My previous publications include one short story published in the December 2009 issue of Leading Edge.  I have also won first and second place in the annual Mayhew short story contest at Brigham Young University (for 2009 and 2007 respectively).  In addition, I keep a regular blog at http://onelowerlight.com/writing.

Thank you very much for your consideration.  As noted in your submission guidelines, I have included _____.

Cordially,

Joseph Vasicek

So what do you think?  Does the pitch work?  Does it resonate well, or is it boring / cliched / confusing in any way?  Any thing else egregious that I should fix before I send this out?  Please let me know!

I really suck at submitting stuff.  Right now, I’ve only got three or four queries out on Genesis Earth, and one on Mercenary Savior. Like most things, though, the only way to change that is with practice.  By next week, I want to send out at least five queries on Mercenary Savior and have the synopsis ready to go.

Also, my friend from World Fantasy had an interesting suggestion for me: try to break into the small presses with my science fiction stuff, to build a name for myself, and work my way up from there.

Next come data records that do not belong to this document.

-- ==== Sys2Proof/Machine/DictTable.lean ====
section
/-! DEFINITION. The object dictionary's table: every object the chapters of spec/ tabulate, with its type code (R389), access code
(R393), persistence (R391), size, default where it is RW or S, and fields where it is a RECORD. A DOMAIN's declared size is the one
its chapter gives; where it gives entries only, their number times their size. -/

namespace Sys2Proof.Machine

open Sys2Proof

/-- A row: first and last index, first and last sub-index, and what every object of it is. -/
abbrev ObjRow := Nat × Nat × Nat × Nat × ObjInfo

/-- Part 1 of the table. -/
def objRows1 : List ObjRow :=
  [(0x6100, 0x6107, 0x10, 0x10, ⟨2, 2, false, 1, [0], []⟩), -- Course n sticky flags
   (0x6200, 0x6200, 0x10, 0x17, ⟨2, 2, false, 1, [0], []⟩), -- Trowel n sticky flags
   (0x6100, 0x6107, 0x01, 0x01, ⟨2, 1, false, 1, [], []⟩), -- Spare lanes remaining
   (0x6100, 0x6107, 0x02, 0x02, ⟨2, 1, false, 1, [], []⟩), -- Suspect lanes
   (0x6100, 0x6107, 0x04, 0x04, ⟨12, 1, false, 1028, [], []⟩), -- Lane map
   (0x6100, 0x6107, 0x20, 0x20, ⟨1, 2, false, 1, [1], []⟩), -- Check enable
   (0x6100, 0x6107, 0x21, 0x21, ⟨3, 4, false, 2, [64, 0], []⟩), -- Tolerance margin τ
   (0x6100, 0x6107, 0x30, 0x30, ⟨5, 1, false, 8, [], []⟩), -- Pass re-runs
   (0x6100, 0x6107, 0x31, 0x31, ⟨5, 1, false, 8, [], []⟩), -- Check failures
   (0x6100, 0x6107, 0x32, 0x32, ⟨5, 1, false, 8, [], []⟩), -- Check exemptions
   (0x6000, 0x6000, 0x01, 0x01, ⟨1, 4, false, 1, [1], []⟩), -- Deterministic mode
   (0x6100, 0x6107, 0x33, 0x33, ⟨5, 1, false, 8, [], []⟩), -- Conflict stalls
   (0x6100, 0x6107, 0x34, 0x34, ⟨5, 1, false, 8, [], []⟩), -- Widened commands
   (0x6100, 0x6107, 0x35, 0x35, ⟨5, 1, false, 8, [], []⟩), -- Tile-shared rejections
   (0x6100, 0x6107, 0x40, 0x40, ⟨12, 2, false, 32, [], []⟩), -- First-offender record
   (0x6200, 0x6200, 0x20, 0x27, ⟨2, 1, false, 1, [], []⟩), -- Trowel n spare lanes remaining
   (0x6200, 0x6200, 0x30, 0x37, ⟨5, 1, false, 8, [], []⟩), -- Trowel n port stalls
   (0x6200, 0x6200, 0x40, 0x47, ⟨5, 1, false, 8, [], []⟩), -- Trowel n commands retired
   (0x6300, 0x6300, 0x10, 0x17, ⟨2, 1, false, 1, [], []⟩), -- Spare banks remaining
   (0x6300, 0x6300, 0x18, 0x1F, ⟨12, 1, false, 128, [], []⟩), -- Bank map
   (0x6300, 0x6300, 0x20, 0x27, ⟨5, 1, false, 8, [], []⟩), -- Bank-conflict cycles
   (0x6300, 0x6300, 0x28, 0x2F, ⟨5, 1, false, 8, [], []⟩), -- Guard stalls
   (0x6300, 0x6300, 0x30, 0x37, ⟨5, 1, false, 8, [], []⟩), -- Corrected ECC errors
   (0x6300, 0x6300, 0x38, 0x3F, ⟨5, 1, false, 8, [], []⟩), -- Uncorrectable ECC errors
   (0x6300, 0x6300, 0x40, 0x47, ⟨5, 1, false, 8, [], []⟩), -- Out-of-bounds rejections
   (0x5000, 0x5000, 0x01, 0x01, ⟨5, 4, true, 8, [0, 0, 0, 0, 0, 0, 0, 192], []⟩), -- Coarse set
   (0x5000, 0x5000, 0x02, 0x02, ⟨2, 4, true, 1, [12], []⟩), -- Interleave granule
   (0x5000, 0x5000, 0x03, 0x03, ⟨4, 1, false, 4, [], []⟩), -- Stacks in service
   (0x5000, 0x5000, 0x04, 0x04, ⟨5, 1, false, 8, [], []⟩), -- Partition capacity
   (0x5000, 0x5000, 0x10, 0x10, ⟨12, 1, false, 65536, [], []⟩), -- Reservation map
   (0x5000, 0x5000, 0x40, 0x47, ⟨12, 4, false, 256, [], []⟩), -- Region table of partition n = sub - 0x40
   (0x5100, 0x5113, 0x01, 0x01, ⟨2, 1, false, 1, [], []⟩), -- Stack state
   (0x5100, 0x5113, 0x02, 0x02, ⟨12, 1, false, 64, [], []⟩), -- Pseudo-channel map
   (0x5100, 0x5113, 0x03, 0x03, ⟨1, 3, false, 1, [], []⟩), -- Retire request
   (0x5100, 0x5113, 0x10, 0x10, ⟨5, 1, false, 8, [], []⟩), -- Corrected errors
   (0x5100, 0x5113, 0x11, 0x11, ⟨5, 1, false, 8, [], []⟩), -- Uncorrectable errors
   (0x5100, 0x5113, 0x12, 0x12, ⟨12, 1, false, 32, [], []⟩), -- Last uncorrectable record
   (0x5100, 0x5113, 0x13, 0x13, ⟨4, 1, false, 4, [], []⟩), -- Rows repaired
   (0x5100, 0x5113, 0x20, 0x20, ⟨5, 1, false, 8, [], []⟩), -- Coarse waste
   (0x5100, 0x5113, 0x21, 0x21, ⟨5, 1, false, 8, [], []⟩), -- COARSE_SHORT rejections
   (0x5200, 0x5200, 0x01, 0xA0, ⟨13, 4, false, 9, [0, 0, 153, 9, 0, 0, 1, 0, 1], [3, 3, 4, 1]⟩), -- Regulator of partition n on stack s
   (0x5300, 0x5300, 0x01, 0x01, ⟨2, 2, false, 1, [255], []⟩), -- Margining stack
   (0x5300, 0x5300, 0x02, 0x02, ⟨13, 4, false, Config.sweepDefault.length, Config.sweepDefault, Config.sweepFields⟩), -- Sweep
   (0x5300, 0x5300, 0x03, 0x03, ⟨1, 3, false, 1, [], []⟩), -- Start
   (0x5300, 0x5300, 0x05, 0x05, ⟨2, 1, false, 1, [], []⟩)] -- Margining state

/-- Part 2 of the table. -/
def objRows2 : List ObjRow :=
  [(0x5300, 0x5300, 0x06, 0x06, ⟨12, 1, false, 819200, [], []⟩), -- Eye map
   (0x5400, 0x5400, 0x01, 0x40, ⟨13, 4, false, 20, [255, 0, 0, 0, 0, 0, 0, 0, 0, 0, 0, 0, 0, 0, 0, 0, 0, 0, 0, 0], [2, 5, 5, 2, 7]⟩), -- Adder region
   (0x6100, 0x6107, 0x50, 0x50, ⟨5, 1, false, 8, [], []⟩), -- Hod 2n commands retired
   (0x6100, 0x6107, 0x51, 0x51, ⟨5, 1, false, 8, [], []⟩), -- Hod 2n+1 commands retired
   (0x6100, 0x6107, 0x52, 0x52, ⟨5, 1, false, 8, [], []⟩), -- Hod 2n bytes moved
   (0x6100, 0x6107, 0x53, 0x53, ⟨5, 1, false, 8, [], []⟩), -- Hod 2n+1 bytes moved
   (0x6100, 0x6107, 0x54, 0x54, ⟨5, 1, false, 8, [], []⟩), -- Hod 2n and 2n+1 widening waste
   (0x6100, 0x6107, 0x55, 0x55, ⟨5, 1, false, 8, [], []⟩), -- Hod 2n and 2n+1 queue-full stalls
   (0x6100, 0x6107, 0x56, 0x56, ⟨5, 1, false, 8, [], []⟩), -- Hod 2n and 2n+1 re-executions
   (0x65F0, 0x65F8, 0x01, 0x01, ⟨12, 2, false, 131072, [], []⟩), -- Host region table of function f = index - 0x65F0
   (0x1900, 0x1900, 0x01, 0x01, ⟨13, 1, false, 4, [], [2, 2, 1, 2]⟩), -- Link state
   (0x1900, 0x1900, 0x02, 0x02, ⟨5, 1, false, 8, [], []⟩), -- Link retrains
   (0x1900, 0x1900, 0x03, 0x03, ⟨5, 1, false, 8, [], []⟩), -- FEC-corrected flits
   (0x1900, 0x1900, 0x04, 0x04, ⟨5, 1, false, 8, [], []⟩), -- Ignored writes
   (0x1900, 0x1900, 0x05, 0x05, ⟨5, 1, false, 8, [], []⟩), -- BAR2 rejected requests
   (0x1900, 0x1900, 0x10, 0x10, ⟨5, 4, false, 8, [0, 0, 0, 0, 0, 0, 0, 0], []⟩), -- BAR2 window base
   (0x1910, 0x1918, 0x01, 0x01, ⟨12, 2, false, 16384, [], []⟩), -- Moderation table of function f = index - 0x1910
   (0x6400, 0x643F, 0x01, 0x01, ⟨2, 3, false, 1, [], []⟩), -- Stream s control
   (0x6400, 0x643F, 0x02, 0x02, ⟨5, 4, false, 8, [0, 0, 0, 0, 0, 0, 0, 0], []⟩), -- Command ring IOVA
   (0x6400, 0x643F, 0x03, 0x03, ⟨5, 4, false, 8, [0, 0, 0, 0, 0, 0, 0, 0], []⟩), -- Completion ring IOVA
   (0x6400, 0x643F, 0x04, 0x04, ⟨5, 4, false, 8, [0, 0, 0, 0, 0, 0, 0, 0], []⟩), -- ACKW
   (0x6400, 0x643F, 0x05, 0x05, ⟨2, 4, false, 1, [0], []⟩), -- LOGN
   (0x6400, 0x643F, 0x06, 0x06, ⟨4, 4, false, 4, [0, 0, 0, 0], []⟩), -- PASID
   (0x6400, 0x643F, 0x07, 0x07, ⟨4, 4, false, 4, [160, 134, 1, 0], []⟩), -- Maximum poll interval
   (0x6400, 0x643F, 0x08, 0x08, ⟨3, 4, false, 2, [255, 255], []⟩), -- MSI-X vector
   (0x6400, 0x643F, 0x09, 0x09, ⟨1, 4, false, 1, [0], []⟩), -- Notify all
   (0x6400, 0x643F, 0x10, 0x10, ⟨2, 1, false, 1, [], []⟩), -- State
   (0x6400, 0x643F, 0x11, 0x11, ⟨2, 1, false, 1, [], []⟩), -- Halt reason
   (0x6400, 0x643F, 0x12, 0x12, ⟨5, 1, false, 8, [], []⟩), -- Halt detail
   (0x6400, 0x643F, 0x20, 0x20, ⟨5, 1, false, 8, [], []⟩), -- ACCEPTED
   (0x6400, 0x643F, 0x21, 0x21, ⟨5, 1, false, 8, [], []⟩), -- RETIRED
   (0x6400, 0x643F, 0x22, 0x22, ⟨5, 1, false, 8, [], []⟩), -- HOSTACK
   (0x6400, 0x643F, 0x30, 0x30, ⟨12, 1, false, 262144, [], []⟩), -- Retirement history
   (0x6400, 0x643F, 0x31, 0x31, ⟨5, 1, false, 8, [], []⟩), -- CRC mismatches
   (0x6400, 0x643F, 0x32, 0x32, ⟨5, 1, false, 8, [], []⟩), -- Duplicates ignored
   (0x6400, 0x643F, 0x33, 0x33, ⟨5, 1, false, 8, [], []⟩), -- Stale acknowledgements
   (0x6480, 0x6488, 0x01, 0x01, ⟨12, 1, false, 2048, [], []⟩), -- Stream summary of function f = index - 0x6480
   (0x6500, 0x6500, 0x01, 0x01, ⟨12, 1, false, 32760, [], []⟩), -- Event counters
   (0x6500, 0x6500, 0x02, 0x02, ⟨3, 3, false, 2, [], []⟩), -- Signal event
   (0x6500, 0x6500, 0x03, 0x03, ⟨2, 1, false, 1, [], []⟩), -- Journal state
   (0x7000, 0x7000, 0x01, 0x01, ⟨4, 4, false, 4, [255, 255, 255, 255], []⟩), -- MID
   (0x7000, 0x7000, 0x02, 0x02, ⟨1, 4, false, 1, [0], []⟩), -- Timebase master
   (0x7000, 0x7000, 0x03, 0x03, ⟨13, 1, false, 7, [], [2, 2, 2, 8]⟩), -- Time state
   (0x7000, 0x7000, 0x05, 0x05, ⟨12, 1, false, 36, [], []⟩), -- Laser inputs
   (0x7000, 0x7000, 0x10, 0x17, ⟨12, 1, false, 9, [], []⟩)] -- Bank b lane map

/-- Part 3 of the table. -/
def objRows3 : List ObjRow :=
  [(0x7100, 0x710F, 0x01, 0x01, ⟨2, 1, false, 1, [], []⟩), -- Port state
   (0x7100, 0x710F, 0x02, 0x02, ⟨2, 1, false, 1, [], []⟩), -- Lanes in service
   (0x7100, 0x710F, 0x03, 0x03, ⟨4, 1, false, 4, [], []⟩), -- Peer MID
   (0x7100, 0x710F, 0x10, 0x10, ⟨5, 1, false, 8, [], []⟩), -- Packets sent
   (0x7100, 0x710F, 0x11, 0x11, ⟨5, 1, false, 8, [], []⟩), -- Packets accepted
   (0x7100, 0x710F, 0x12, 0x12, ⟨5, 1, false, 8, [], []⟩), -- Packets resent
   (0x7100, 0x710F, 0x13, 0x13, ⟨5, 1, false, 8, [], []⟩), -- CRC and control-word errors
   (0x7100, 0x710F, 0x14, 0x14, ⟨5, 1, false, 8, [], []⟩), -- FEC corrected symbols
   (0x7100, 0x710F, 0x15, 0x15, ⟨5, 1, false, 8, [], []⟩), -- FEC uncorrectable codewords
   (0x7100, 0x710F, 0x16, 0x16, ⟨5, 1, false, 8, [], []⟩), -- Times DOWN
   (0x7100, 0x710F, 0x17, 0x17, ⟨5, 1, false, 8, [], []⟩), -- Chunk checksum failures
   (0x7100, 0x710F, 0x18, 0x18, ⟨5, 1, false, 8, [], []⟩), -- Packets relayed
   (0x7100, 0x710F, 0x19, 0x19, ⟨5, 1, false, 8, [], []⟩), -- Packets dropped
   (0x7400, 0x7400, 0x01, 0x01, ⟨12, 4, false, 32768, [], []⟩), -- Routing table
   (0x7200, 0x720F, 0x01, 0x01, ⟨13, 1, false, 6, [], [2, 1, 4]⟩), -- State
   (0x7200, 0x720F, 0x02, 0x02, ⟨3, 4, false, 2, [0, 0], []⟩), -- CTAG
   (0x7200, 0x720F, 0x03, 0x03, ⟨4, 4, false, 4, [1, 0, 0, 0], []⟩), -- Size P
   (0x7200, 0x720F, 0x04, 0x04, ⟨13, 4, false, 16, [1, 0, 0, 0, 1, 0, 0, 0, 1, 0, 0, 0, 1, 0, 0, 0], [4, 4, 4, 4]⟩), -- Group sizes
   (0x7200, 0x720F, 0x05, 0x05, ⟨13, 4, false, 4, [0, 0, 0, 0], [2, 2, 2, 2]⟩), -- Wire formats
   (0x7200, 0x720F, 0x06, 0x06, ⟨12, 4, false, 524288, [], []⟩), -- Rank map
   (0x7200, 0x720F, 0x07, 0x07, ⟨4, 1, false, 4, [], []⟩), -- Own rank
   (0x7200, 0x720F, 0x08, 0x08, ⟨5, 1, false, 8, [], []⟩), -- Membership hash
   (0x7200, 0x720F, 0x09, 0x09, ⟨2, 4, false, 1, [255], []⟩), -- Owner partition
   (0x7200, 0x720F, 0x0A, 0x0A, ⟨2, 2, false, 1, [16], []⟩), -- Weight
   (0x7200, 0x720F, 0x0B, 0x0B, ⟨2, 4, false, 1, [20], []⟩), -- Chunk size
   (0x7200, 0x720F, 0x0C, 0x0C, ⟨4, 4, false, 4, [80, 195, 0, 0], []⟩), -- Silence limit
   (0x7200, 0x720F, 0x0D, 0x0D, ⟨2, 3, false, 1, [], []⟩), -- Control
   (0x7200, 0x720F, 0x0E, 0x0E, ⟨13, 1, false, 13, [], [2, 4, 5]⟩), -- Last problem
   (0x7200, 0x720F, 0x20, 0x20, ⟨5, 1, false, 8, [], []⟩), -- Commands completed
   (0x7200, 0x720F, 0x21, 0x21, ⟨5, 1, false, 8, [], []⟩), -- Bytes sent
   (0x7200, 0x720F, 0x22, 0x22, ⟨5, 1, false, 8, [], []⟩), -- Bytes received
   (0x7200, 0x720F, 0x23, 0x23, ⟨5, 1, false, 8, [], []⟩), -- Rows dropped
   (0x7200, 0x720F, 0x24, 0x24, ⟨12, 1, false, 512, [], []⟩), -- Stage bubbles
   (0x7200, 0x720F, 0x25, 0x25, ⟨5, 1, false, 8, [], []⟩), -- Credit waits
   (0x7200, 0x720F, 0x26, 0x26, ⟨5, 1, false, 8, [], []⟩), -- Unclaimed send-on tiles
   (0x7200, 0x720F, 0x27, 0x27, ⟨5, 1, false, 8, [], []⟩), -- Stale-epoch packets
   (0x7280, 0x7287, 0x01, 0x01, ⟨12, 2, false, 65536, [], []⟩), -- Region table of partition n = index - 0x7280
   (0x7290, 0x7297, 0x01, 0x01, ⟨12, 2, false, 65520, [], []⟩), -- Send-on handles of partition n = index - 0x7290
   (0x7300, 0x7300, 0x01, 0x08, ⟨5, 4, false, 8, [0, 0, 0, 0, 0, 0, 0, 0], []⟩), -- Layer table base
   (0x7300, 0x7300, 0x11, 0x18, ⟨4, 4, false, 4, [0, 0, 0, 0], []⟩), -- Layer count
   (0x7300, 0x7300, 0x21, 0x28, ⟨5, 4, false, 8, [0, 0, 0, 0, 0, 0, 0, 0], []⟩), -- Active table base
   (0x7300, 0x7300, 0x31, 0x38, ⟨2, 4, false, 1, [255], []⟩), -- Cox Course
   (0x7300, 0x7300, 0x41, 0x48, ⟨2, 4, false, 1, [0], []⟩), -- Course share
   (0x7300, 0x7300, 0x51, 0x58, ⟨4, 4, false, 4, [0, 0, 0, 0], []⟩), -- Scratch offset
   (0x7300, 0x7300, 0x61, 0x68, ⟨4, 4, false, 4, [0, 0, 0, 0], []⟩)] -- Scratch size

This runs directly contrary to Dave Wolverton’s break in with a bang philosophy, but it makes sense; very few major publishers seem to be publishing much space opera these days (with the exception of Baen).  From what I gathered at World Fantasy, science fiction is a difficult sell these days, and several sf writers are going this route.

I could write more, on other subjects, but that’s enough for now.  Good frickin night.

World Fantasy 2010: Day 2

Wow, what a tiring day.  I feel drained, mentally and physically, and I didn’t even spend all that much time at the parties tonight.

I got started a bit early, prowling around the book-swap table, where I was rewarded with some books that look really good.  If you know what you’re doing, you can totally get the price of your admission ticket in free books (and then some).  I packed super light for that exact reason.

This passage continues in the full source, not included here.